Masanız birazcık yamuk duruyor, hemen düzelttiniz. Hazır eliniz değmişken bir de bilgisayarın tozunu aldınız. Evrakları ‘kurşun asker’ modelinde sıra sıra dizdiniz. Masanızdaki ve etrafınızdaki her şey orantılı. Ama içinizden bir ses size bir şeylerin ters gittiğini söylüyor. O ses size ‘takıntılısınız’ diyor!

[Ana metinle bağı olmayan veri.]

/-- The event queue, the memory log and the persistent log. -/
structure LogState where
  /-- Events queued by the units, at most 1,024 (R512). -/
  queue : List LogEntry
  /-- Events lost since the last LOG_OVERFLOW record (R512). -/
  lost : Nat
  /-- SEQ of the next record (R512). -/
  seq : Nat
  /-- Base of the memory log (R473). -/
  base : Nat
  /-- Size of the memory log in MiB (R473). -/
  mib : Nat
  /-- BRINGUP step 8 has opened the memory log (R467, R473). -/
  opened : Bool
  /-- Records held in Lantern SRAM until then, oldest first, at most 256 (R473). -/
  held : List (List Byte)
  /-- Persistent log: the sector in use (R474). -/
  sector : Nat
  /-- Next slot in that sector, 0 to 63 (R474). -/
  slot : Nat
  /-- Sequence number of each sector (R474). -/
  seqs : Tab Nat
  /-- Token bucket of the persistent log, records (R474). -/
  tokens : Nat
  /-- Time of the last refill, ps (R474). -/
  refillAt : Nat
  /-- The newest record of the persistent log is a shutdown record (R501). -/
  shutdownLast : Bool
deriving DecidableEq, Repr

def LogState.reset : LogState := ⟨[], 0, 0, 0, 1, false, [], 0, 0, [], 16, 0, false⟩

/-- Watchdogs, sensors and the thermal balls. -/
structure WatchState where
  /-- Time of the last service of the host watchdog, ps (R472). -/
  wdtAt : Nat
  /-- Times of the last TASK fault and of the one before it, ps (R478). -/
  taskFaultAt : Option Nat
  taskFaultPrev : Option Nat
  /-- Temperature sites that failed test 6, bit n: they read VALID 0 (R465). -/
  badSites : Nat
  /-- Rails that failed test 6, bit n (R465). -/
  badRails : Nat
  /-- MIN and MAX restart at the next sample (R469). -/
  fresh : Bool
  /-- Time at which the over-temperature action began, ps (R501). -/
  otAt : Nat
  /-- Time at which the over-temperature action stopped picture work, ps (R501). -/
  coolAt : Option Nat
  /-- Clocks of every unit but the Lantern domain stopped by the over-temperature action (R501). -/
  clocksStopped : Bool
  /-- Ball THERMTRIP_N is driven low (R502). -/
  thermtrip : Bool
  /-- Ball SHUTDOWN_N is driven low (R501). -/
  shutdownN : Bool
deriving DecidableEq, Repr

def WatchState.reset : WatchState := ⟨0, none, none, 0, 0, true, 0, none, false, false, false⟩

/-- The current-step governor (spec/23). Domains: 0 LOOK, 1 composition, 2 to 19 CHMB0 to 17, 20 and 21 DEC0 and 1. -/
structure PwrState where
  /-- Stages issued to each domain: 0 COLD, its full number WARM, between them WAKING or COOLING (R494). -/
  level : Tab Nat
  /-- Domains that are to be WARM (R496, R497). -/
  want : Tab Nat
  /-- CORE cycle of the last stage issued, and of the first stage of the staircase in progress (R494). -/
  lastStage : Nat
  firstStage : Nat
  /-- A wake staircase, or a cool-down, is in progress (R494). -/
  waking : Bool
  cooling : Bool
  /-- Time since which every GRP and DEC page has been OFF, ps (R497). -/
  idleSince : Option Nat
deriving DecidableEq, Repr

def PwrState.reset : PwrState := ⟨[], [], 0, 0, false, false, some 0⟩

‘Takıntı hastalığı’ olarak da bilinen Obsesif Kompulsif Bozukluk, yaşam kalitemizi tehdit ediyor. Çoğu kez günlük yaşam içinde ortaya çıkan duygular ile baş edebilir ve sorunlarımızı yaşamımızı etkileme noktasına varmadan çözüme ulaştırabiliriz. Ama takıntılı düşünceler günlük yaşamımızı etkileyecek düzeye geldiyse tehlike alarmları çalmaya başlamış demektir.
Kişinin takıntılı düşüncelerinin oluşturduğu kaygıyı azaltmak için takıntılı şekilde banyo yapma, ellerini yıkama, etrafı temizleme, bulaşık yıkama gibi tekrar tekrar yaptığı davranışlar ise yıkama, temizleme kompulsiyonlarını oluşturmaktadır.

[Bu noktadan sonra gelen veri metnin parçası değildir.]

-- ==== Sys2Proof/Machine/Operands.lean ====
section
/-! DEFINITION. The operand forms of the commands: registers and fields by page and offset (R5), their access codes (R6),
shadow and active copies (R6, R38), 64-bit register pairs (R50, R513), and memory by byte address (R9). -/

namespace Sys2Proof.Machine

/-- Rows of the register map for the unit of a header page. -/
def UnitType.rows : UnitType → List RegRow
  | .dir => regRowsDIR | .sys => regRowsSYS | .time => regRowsTIME | .pwr => regRowsPWR | .sens => regRowsSENS
  | .mgmt => regRowsMGMT | .intc => regRowsINTC | .mtx => regRowsMTX | .task => regRowsTASK | .host => regRowsHOST
  | .dma => regRowsDMA | .pair => regRowsPAIR | .rope => regRowsROPE | .refp => regRowsREFP | .memc => regRowsMEMC
  | .lane => regRowsLANE | .sdirx => regRowsSDIRX | .sditx => regRowsSDITX | .ipin => regRowsIPIN | .eth => regRowsETH
  | .tsch => regRowsTSCH | .src => regRowsSRC | .scal => regRowsSCAL | .chan => regRowsCHAN | .grp => regRowsGRP
  | .chmb => regRowsCHMB | .look => regRowsLOOK | .dec => regRowsDEC | .chk => regRowsCHK

/-- Byte offset of an address in its page (R30). -/
def offsetOf (a : Nat) : Nat := a % 0x1000

/-- Page index of a BAR0 byte address (R30). -/
def pageOf (a : Nat) : Nat := a / 0x1000

/-- The row of a table that holds offset `o`. -/
def RegRow.find (rows : List RegRow) (o : Nat) : Option RegRow :=
  rows.find? fun r => r.off ≤ o && (o - r.off) % r.stride == 0 && (o - r.off) / r.stride < r.count

/-- The register map at an aligned address: a unit's own registers from 0x100, the queue-table window, the interrupt
source table and summaries (R30, R32). The common header is handled apart. -/
def rowAt (a : Nat) : Option RegRow :=
  match unitOf (pageOf a) with
  | some u => if offsetOf a < 0x100 then none else RegRow.find u.rows (offsetOf a)
  | none =>
    if 0x400 ≤ pageOf a ∧ pageOf a ≤ 0x43F then RegRow.find regRowsQTAB (a - 0x400000)
    else if 0x7 ≤ pageOf a ∧ pageOf a ≤ 0xE then RegRow.find regRowsSRCTAB (a - 0x7000)
    else if pageOf a = 0xF then RegRow.find regRowsINTCSUM (offsetOf a)
    else none

/-- The row whose active copy stands at address `a` (R6). -/
def activeRowAt (a : Nat) : Option RegRow :=
  match unitOf (pageOf a) with
  | some u =>
    if offsetOf a < 0x900 then none
    else match RegRow.find u.rows (offsetOf a - 0x800) with
      | some r => if r.sh = 0 then none else some r
      | none => none
  | none => none

/-- LANE_INFO of lane `n` at reset: KIND in bits 2 to 0, DFE_TAPS in bits 11 to 8 (R354). -/
def laneInfo (n : Nat) : Nat :=
  if n < 8 then 0xC00 else if n < 24 then 0x501 else if n < 26 then 0x002 else if n < 34 then 0x503 else 0x504

/-- VOLT_LOW and VOLT_HIGH of rail `n` at reset: nominal less and plus 5 per cent, in whole mV inside that band (R469;
log entry 12). -/
def railLimits (n : Nat) : Nat :=
  let nominal := match n with
    | 0 => 750 | 1 => 750 | 2 => 750 | 3 => 850 | 4 => 500 | 5 => 1050 | 6 => 900 | 7 => 1200 | 8 => 1800 | _ => 3300
  (nominal * 95 + 99) / 100 + nominal * 105 / 100 * 0x10000

/-- Values at reset of unit registers that differ from one instance to the next: LANE_INFO (R353), the rail limits of
SENS (R469). `o` is the offset in the page, `n` the instance. -/
def instanceReset (u : UnitType) (n o : Nat) : Option Nat :=
  match u with
  | .lane => if o = 0x100 then some (laneInfo n) else none
  | .sens => if 0x200 ≤ o ∧ o < 0x2A0 ∧ o % 16 = 8 then some (railLimits ((o - 0x200) / 16)) else none
  | _ => none

/-- What an unwritten register of the common header reads (R38, R39, R57). -/
def headerReset (u : UnitType) (p o : Nat) : Nat :=
  match o with
  | 0x000 => u.code * 0x1000000 + (p - u.base) % 256 * 0x10000 + 0x0100
  | 0x004 => if u = .dir ∨ u = .sys then 2 else 0
  | 0x010 => u.count
  | 0x034 => 0xF00
  | _ => 0

/-- The value of a register at reset: what an unlisted register reads as (R8). SRC_CTRL.KIND of sources 0x400 to 0x7FF is 1
(R406). -/
def resetVal (a : Nat) : Word :=
  match unitOf (pageOf a) with
  | some u =>
    if offsetOf a < 0x100 then BitVec.ofNat 32 (headerReset u (pageOf a) (offsetOf a))
    else match instanceReset u (pageOf a - u.base) (offsetOf a) with
      | some v => BitVec.ofNat 32 v
      | none => match RegRow.find u.rows (offsetOf a) with
      | some r => BitVec.ofNat 32 r.reset
      | none => match activeRowAt a with
        | some r => BitVec.ofNat 32 r.reset
        | none => 0
  | none => match rowAt a with
    | some r => BitVec.ofNat 32 (r.reset + (if 0xB000 ≤ a ∧ a < 0xF000 ∧ a % 16 = 0 then 0x100 else 0))
    | none => 0

/-! ## Registers and fields -/

/-- The value held in the register at address `a`. -/
def State.reg (s : State) (a : Nat) : Word := Tab.get (resetVal a) s.regs a

/-- Hold `v` in the register at address `a`. -/
def State.setReg (s : State) (a : Nat) (v : Word) : State := { s with regs := Tab.set (resetVal a) s.regs a v }

/-- Field `f` of a word. -/
def Fld.of (f : Fld) (w : Word) : Nat := w.toNat / 2 ^ f.lo % 2 ^ f.w

/-- A word with field `f` replaced. -/
def Fld.into (f : Fld) (w : Word) (v : Nat) : Word :=
  BitVec.ofNat 32 (w.toNat - f.of w * 2 ^ f.lo + v % 2 ^ f.w * 2 ^ f.lo)

/-- Byte address of field `f` on page `p`. -/
def Fld.addr (f : Fld) (p : Nat) : Nat := p * 0x1000 + f.off

/-- The field's value on page `p` (for an RW-S field: its shadow copy). -/
def State.fld (s : State) (p : Nat) (f : Fld) : Nat := f.of (s.reg (f.addr p))

/-- Set the field on page `p`. -/
def State.setFld (s : State) (p : Nat) (f : Fld) (v : Nat) : State :=
  s.setReg (f.addr p) (f.into (s.reg (f.addr p)) v)

/-- The active copy of an RW-S field (R6). -/
def State.act (s : State) (p : Nat) (f : Fld) : Nat := s.fld p f.act

/-- Is a one-bit field set. -/
def State.bit (s : State) (p : Nat) (f : Fld) : Bool := s.fld p f == 1

/-- Add 1 to a field, wrapping in its width. -/
def State.incFld (s : State) (p : Nat) (f : Fld) : State := s.setFld p f (s.fld p f + 1)

/-- Add `n` to a field, wrapping at its width. -/
def State.addFld (s : State) (p : Nat) (f : Fld) (n : Nat) : State := s.setFld p f (s.fld p f + n)

/-- Add `n` to a field, holding at its largest value. -/
def State.addSat (s : State) (p : Nat) (f : Fld) (n : Nat) : State :=
  s.setFld p f (min (s.fld p f + n) (2 ^ f.w - 1))

/-- A 64-bit value held in a _LO, _HI pair; `f` names the _LO register. -/
def State.get64 (s : State) (p : Nat) (f : Fld) : Nat :=
  (s.reg (f.addr p)).toNat + (s.reg (f.addr p + 4)).toNat * 2 ^ 32

/-- Hold a 64-bit value in a pair whose _HI is not latched. -/
def State.put64 (s : State) (p : Nat) (f : Fld) (v : Nat) : State :=
  (s.setReg (f.addr p) (BitVec.ofNat 32 v)).setReg (f.addr p + 4) (BitVec.ofNat 32 (v / 2 ^ 32))

/-- The live value behind the latched register at address `a`, its value at reset where none is listed (R50). -/
def State.live (s : State) (a : Nat) : Word := Tab.get (resetVal a) s.hiLive a

/-- Set the live value behind the latched register at address `a`. -/
def State.setLive (s : State) (a : Nat) (v : Word) : State := { s with hiLive := Tab.set (resetVal a) s.hiLive a v }

/-- Hold a 64-bit value in a pair whose _HI register shows the value latched by the last read of _LO (R50). -/
def State.put64L (s : State) (p : Nat) (f : Fld) (v : Nat) : State :=
  (s.setReg (f.addr p) (BitVec.ofNat 32 v)).setLive (f.addr p + 4) (BitVec.ofNat 32 (v / 2 ^ 32))

/-- The live 64-bit value of a latched pair. -/
def State.live64 (s : State) (p : Nat) (f : Fld) : Nat :=
  (s.reg (f.addr p)).toNat + (s.live (f.addr p + 4)).toNat * 2 ^ 32

/-- A 36-bit device address held in a pair (R513). -/
def State.addr36 (s : State) (p : Nat) (f : Fld) : Nat := s.get64 p f % 2 ^ 36

/-- The difference of two counts that wrap at `m` (R4, R50), written so that no numeral is counted down. -/
def wrapSub (a b m : Nat) : Nat := if b % m ≤ a % m then a % m - b % m else a % m + (m - b % m)

/-- Two's complement value of a 32-bit number. -/
def sext32 (n : Nat) : Int := if n % 2 ^ 32 < 2 ^ 31 then (n % 2 ^ 32 : Nat) else (n % 2 ^ 32 : Nat) - (2 ^ 32 : Int)

/-- The 32-bit pattern of an integer. -/
def toWord (i : Int) : Word := BitVec.ofInt 32 i

/-! ## Shadow and active copies -/

/-- Does an RW-S register stand at offset address `a` (R6). -/
def isShadow (a : Nat) : Bool :=
  match rowAt a with
  | some r => r.sh != 0
  | none => false

/-- The shadow copy of page `p`: every RW-S register that differs from its reset value (R6, R51). -/
def State.shadowCells (s : State) (p : Nat) : Tab Word :=
  s.regs.filter fun c => pageOf c.1 == p && isShadow c.1

/-- The active copy of page `p`, by the addresses of the shadow registers (R6). -/
def State.activeCells (s : State) (p : Nat) : Tab Word :=
  (s.regs.filter fun c => pageOf c.1 == p && (activeRowAt c.1).isSome).map fun c => (c.1 - 0x800, c.2)

/-- Forget the registers of page `p` that satisfy `q`: they read their reset values again. -/
def State.clearRegs (s : State) (p : Nat) (q : Nat → Bool) : State :=
  { s with regs := s.regs.filter fun c => !(pageOf c.1 == p && q c.1) }

/-- The active copy of page `p` becomes `cells` (R41, R52). -/
def State.setActive (s : State) (p : Nat) (cells : Tab Word) : State :=
  cells.foldl (fun t c => if pageOf c.1 == p then t.setReg (c.1 + 0x800) c.2 else t)
    (s.clearRegs p fun a => (activeRowAt a).isSome)

/-- The shadow copy of page `p` becomes `cells` (R47, DISCARD). -/
def State.setShadow (s : State) (p : Nat) (cells : Tab Word) : State :=
  cells.foldl (fun t c => if pageOf c.1 == p then t.setReg c.1 c.2 else t) (s.clearRegs p isShadow)

/-- Registers that keep showing their value while the page is OFF (R38 and the chapters it names): TIME CLK_STATUS,
NOW_NS, NOW_FRAC, COMPAT_NOW; CHAN D_MIN, RC_FLOOR_MAX, OUT_RATE_MIN, CHECK_DETAIL; SCAL CHECK_DETAIL; DEC LOAD and
REGION_NEED. -/
def keptWhileOff (u : UnitType) (o : Nat) : Bool :=
  match u with
  | .time => o == 0x104 || (0x120 ≤ o && o ≤ 0x12C)
  | .chan => o == 0x124 || o == 0x23C || o == 0x4C8 || o == 0x13C
  | .scal => o == 0x114
  | .dec => o == 0x120 || o == 0x124
  | _ => false

/-- The RO bits of the register at `a` that R38 returns to their reset value while the page is OFF. -/
def statusMask (u : UnitType) (a : Nat) : Nat :=
  match rowAt a with
  | some r => if keptWhileOff u (offsetOf a) then 0 else r.ro
  | none => 0

/-- What R38 does as page `p` goes OFF: each active copy and each RO status field from 0x100 takes its reset value. -/
def State.toOffValues (s : State) (p : Nat) : State :=
  match unitOf p with
  | some u =>
    (s.regs.filter fun c => pageOf c.1 == p && statusMask u c.1 != 0).foldl
      (fun t c => t.setReg c.1 ((c.2 &&& ~~~ BitVec.ofNat 32 (statusMask u c.1)) |||
        (resetVal c.1 &&& BitVec.ofNat 32 (statusMask u c.1))))
      { s.clearRegs p fun a => (activeRowAt a).isSome with hiLive := s.hiLive.filter fun c => pageOf c.1 != p }
  | none => s

/-! ## Access codes -/

/-- The value a register holds after a bus write of `v` by its access codes (R6): RW bits set, W1C bits written 1
cleared, W1S bits written 1 set, RO and reserved bits unchanged. -/
def RegRow.written (r : RegRow) (old v : Word) : Word :=
  let rw := BitVec.ofNat 32 (r.rw ||| r.sh)
  let c := BitVec.ofNat 32 r.w1c
  let st := BitVec.ofNat 32 r.w1s
  (((old &&& ~~~ rw) ||| (v &&& rw)) &&& ~~~ (v &&& c)) ||| (v &&& st)

/-! ## Memory -/

/-- What a byte that nothing has written reads as (log entry 5). -/
def memDefault : Byte := 0

/-- The byte at a device address. -/
def State.byte (s : State) (a : Nat) : Byte := Tab.get memDefault s.mem a

/-- Store one byte at a device address. -/
def State.setByte (s : State) (a : Nat) (v : Byte) : State := { s with mem := Tab.set memDefault s.mem a v }

/-- `n` bytes at a device address, little-endian, as a number (R9). -/
def State.load (s : State) (a : Nat) : Nat → Nat
  | 0 => 0
  | n + 1 => (s.byte a).toNat + 256 * State.load s (a + 1) n

/-- Store the low `n` bytes of `v` at a device address, little-endian (R9). -/
def State.store (s : State) (a : Nat) (v : Nat) : Nat → State
  | 0 => s
  | n + 1 => State.store (s.setByte a (BitVec.ofNat 8 v)) (a + 1) (v / 256) n

/-- Store a list of bytes at a device address. -/
def State.storeBytes (s : State) (a : Nat) : List Byte → State
  | [] => s
  | b :: bs => State.storeBytes (s.setByte a b) (a + 1) bs

/-- `n` bytes from a device address. -/
def State.loadBytes (s : State) (a : Nat) : Nat → List Byte
  | 0 => []
  | n + 1 => s.byte a :: State.loadBytes s (a + 1) n

/-- The byte at a host address. -/
def State.hostByte (s : State) (a : Nat) : Byte := Tab.get memDefault s.hostMem a

/-- Store a list of bytes in host memory. -/
def State.hostStore (s : State) (a : Nat) : List Byte → State
  | [] => s
  | b :: bs => State.hostStore { s with hostMem := Tab.set memDefault s.hostMem a b } (a + 1) bs

/-- `n` bytes of host memory. -/
def State.hostLoad (s : State) (a : Nat) : Nat → List Byte
  | 0 => []
  | n + 1 => s.hostByte a :: State.hostLoad s (a + 1) n

/-- The little-endian bytes of a number. -/
def leBytes (v : Nat) : Nat → List Byte
  | 0 => []
  | n + 1 => BitVec.ofNat 8 v :: leBytes (v / 256) n

/-- The number that little-endian bytes spell. -/
def leNat : List Byte → Nat
  | [] => 0
  | b :: bs => b.toNat + 256 * leNat bs

/-! ## Free values -/

/-- The next free value (log entry 2). -/
def State.freeWord (s : State) : Word := Config.freeValue s.freeCtr

/-- Advance the counter of free values. -/
def State.tookFree (s : State) : State := { s with freeCtr := s.freeCtr + 1 }

end Sys2Proof.Machine
end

Kontrol kompulsiyonu, kişinin bunları yaptığından emin olmak için örneğin 10 kere ocağın kapalı olduğunu kontrol etmesi, ütünün fişini çekip çekmediğini kontrol etmek için 4 defa tekrar kontrol etmesidir. Simetri, düzen obsesyon ve kompulsiyonları kişinin etrafındaki nesnelerin simetrik ve düzenli olmasıyla ilgili takıntılı düşüncelerinin olmasıdır.
Sayma kompulsiyonlarında ise kişi bir işi belli bir sayıya kadar yapmadığında kaygı duymakta ve bu yüzden kendisine ya da yakınlarına zarar gelebileceğini, bir şeylerin ters gidebileceğini düşünebilmektedirler. Örneğin, kişinin sabah kalktığında yüzünü 5 kere yıkamazsa o gün başına bir iş geleceğini düşünmesi gibi.
Tedavi almadan geçen sürenin uzaması, bu takıntılı düşünce ve davranışların kişide daha çok yerleşmesine ve bunun sonucunda ise kişinin çaresizlik, üzüntü, umutsuzluk gibi duygular yaşamasına, kendine olan güveninin azalmasına ve kişinin kendini suçlamasına yola açabilmektedir. Bu yüzden tedavi için yardım arayışı geciktirilmemeli, rahatsızlığın kendi kendine geçeceği düşünülmemelidir.